■ Description of the task
From the records below, transcribe only the lines running from the one with "(∀ e, copyCheck" through the one with "(copyCheck s s.cur.1 x.c k = none → ∀ e, copyXl". Keep both of those end lines.

*** Opening of Source data ***

/-- R94, R124 to R127: hints wait for their walks and never fault; CPREF asks the slices for lines or permits lane by lane, CINV drops
lines of the core's L1, and CFLUSH waits in the send queue for commit, CFLUSH.DIE only in a block with PRIV. The model's choices:
CPREF.L1 is a load of no operation, which asks its slice once (log entry 46), and CINV.LINE drops a line of a lost region too (47). -/
def Obligations.CacheControlWords : Prop :=
  ∀ (f : F1) (s : State) (g : Group), Issuing s g →
    let x := ctx1 f s g
    let act := g.active f.g
    let slice (s : State) (pa : Nat) : Nat := sliceAt s (dieOf s.cur.1) (pa / 128)
    let near (k : State → Nat → Nat → State) (s : State) (pa cache : Nat) : State :=
      if cache = 2 ∨ zoneOf pa = .window ∨ s.lostPA pa = true then s else k s pa cache
    let placed (write : Bool) (need halves : Nat) (s : State) (pa : Nat) : State :=
      if s.permitsAt (slice s pa) (pa / 128) < need then s.ask (slice s pa) (pa / 128) write f.l2pol.toNat
      else (((s.poolAcquire (pa / 128) write).hostAcquire (pa / 128) halves write).placeLine (slice s pa) (pa / 128) f.l2pol.toNat).getD s
    Hints s x g f (near fun s pa cache =>
      s.enqueue (slice s pa) (requester (dieOf s.cur.1) s.cur.1)
        (.load s.cur.1 (pa / 128) 0 none g.ll (cache == 1 || f.l1pol == 1) (f.l1pol == 2) f.l2pol.toNat (halvesOf [pa])))
      (exec (.cprefL1 f) s) ∧
    Hints s x g f (near fun s pa _ => placed false 1 (halvesOf [pa]) s pa) (exec (.cprefL2 f) s) ∧
    Hints s x g f (near fun s pa _ => placed true 32 3 s pa) (exec (.cprefEx f) s) ∧
    Hints s x g f (fun s pa _ => s.modCore s.cur.1 fun c => { c with l1 := c.l1.filter fun y => y.line != pa / 128 }) (exec (.cinvLine f) s) ∧
    (act = 0 → Done s g (exec (.cinvAll f) s)) ∧
    (act ≠ 0 → ∃ t, exec (.cinvAll f) s = .next t ∧ (t.core s.cur.1).l1 = [] ∧ (t.core s.cur.1).group? s.cur.2 = some g.advance ∧
      (∀ cj, cj ≠ s.cur.1 → t.core cj = s.core cj) ∧ ∀ a, t.memByte a = s.memByte a) ∧
    (∀ s' ts, s.xlLanes s.cur.1 s.cur.2 x.c.cfg.asid { write := false, priv := x.c.priv g, peer := false }
        ((maskLanes act).map fun l => (l, loadAddr x f l)) = .ok s' ts →
      Done s' ((x.g.foot ((maskLanes act).map (loadAddr x f))).queue (.flush
        (dedup ((ts.filter fun t => targetCache t.2 != 2 && zoneOf (targetPA t.2) != .window).map fun t => targetPA t.2 / 128))
        false g.fences.length)) (exec (.cflushLine f) s)) ∧
    (x.c.priv g = true → act = 0 → Done s g (exec (.cflushDie f) s)) ∧
    (x.c.priv g = true → act ≠ 0 → Done s (g.queue (.flush [] true g.fences.length)) (exec (.cflushDie f) s)) ∧
    (x.c.priv g = false → Faults s g { cls := .privilege } (exec (.cflushDie f) s))

/-! ## Courier words -/

namespace Sys2Proof.Claims

/-- What a Courier word of a form does with leader l once its checks and first translations pass, leaving s' (R132, R135): a deferred
form waits in the send queue; an immediate form enters the core's queue while it holds fewer than 32 commands, those that run among
them, marks its flag and makes its destination lines absent. -/
def CopyAccepted (form : CopyForm) (f : F4) (s : State) (g : Group) (l : Nat) (o : Out) : Prop :=
  let x := ctx4 f s g
  let k := copyRead x f (g.active f.g) l (copyBase x g.pc form (tbufOf f.tbuf.toNat form) l)
  let g1 := x.g.foot (k.firsts.map fun p => p.2.1)
  (∀ e, copyCheck s s.cur.1 x.c k = some e → Faults s g { cls := .courierOperand, cause := e.1, lanes := e.2 } o) ∧
  (copyCheck s s.cur.1 x.c k = none → ∀ e, copyXl s s.cur.1 s.cur.2 k = .fault e → Faults s g e o) ∧
  (copyCheck s s.cur.1 x.c k = none → ∀ s', copyXl s s.cur.1 s.cur.2 k = .wait s' → Waits s' x.g o) ∧
  (copyCheck s s.cur.1 x.c k = none → ∀ s', copyXl s s.cur.1 s.cur.2 k = .ok s' →
    (form.immediate = false →
      Done s' (g1.queue (.copy { k with tok := f.tok, due := if f.tok then [copyDue x f (g.tagOf (g.instOf l)) .dev] else [] })) o) ∧
    (form.immediate = true → (s'.core s'.cur.1).courier.length < 32 → g.flagFull (flagOf f.flag.toNat) = false →
      ∃ t, o = .next t ∧ ∃ k', k'.num = (s'.core s'.cur.1).nextNum ∧ k'.form = form ∧ k'.dst = k.dst ∧ k'.src = k.src ∧ k'.off = k.off ∧
        k'.len = k.len ∧ (t.core s'.cur.1).courier = (s'.core s'.cur.1).courier ++ [k'] ∧
        (∀ ln ∈ k.bufLines, (t.core s'.cur.1).present k.buf ln = false) ∧ k'.tok = f.tok ∧
        (∃ h, (t.core s'.cur.1).group? s'.cur.2 = some h ∧ h.pc = g.pc + 1 ∧ h.status = .ready) ∧
        (∀ cj, cj ≠ s'.cur.1 → t.core cj = s'.core cj) ∧ ∀ a, t.memByte a = s'.memByte a) ∧
    (form.immediate = true → 32 ≤ (s'.core s'.cur.1).courier.length ∨ g.flagFull (flagOf f.flag.toNat) = true → Waits s' g1 o))

/-- What a Courier word of a form does with no active lane: it makes no command. Its flag is marked and cleared, and the token of exit
TOK, with two words of zero, waits in the send queue, for after the commit's requests in a deferred form. No lane leads, so its tag is
a free value. -/
def CopyEmpty (form : CopyForm) (f : F4) (s : State) (g : Group) (o : Out) : Prop :=
  let x := ctx4 f s g
  let s1 : State := { s with freeCount := s.freeCount + 1 }
  let tok := copyDue x f (w32 (Config.freeChoice s.freeCount)) .dev
  let flag := flagOf f.flag.toNat
  (form.immediate = false → Done s1 (if f.tok then x.g.queue (.lateTok tok [0, 0]) else x.g) o) ∧
  (form.immediate = true → g.flagFull flag = false →
    Started s1 (if f.tok then x.g.queue (.token (tok.token [0, 0])) else x.g) (LongOp.plain x.c.nextNum flag g.pc .result) (fun c => c) o) ∧
  (form.immediate = true → g.flagFull flag = true → Waits s x.g o)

*** Close of Source data ***

■ Expected answer
  (∀ e, copyCheck s s.cur.1 x.c k = some e → Faults s g { cls := .courierOperand, cause := e.1, lanes := e.2 } o) ∧
  (copyCheck s s.cur.1 x.c k = none → ∀ e, copyXl s s.cur.1 s.cur.2 k = .fault e → Faults s g e o) ∧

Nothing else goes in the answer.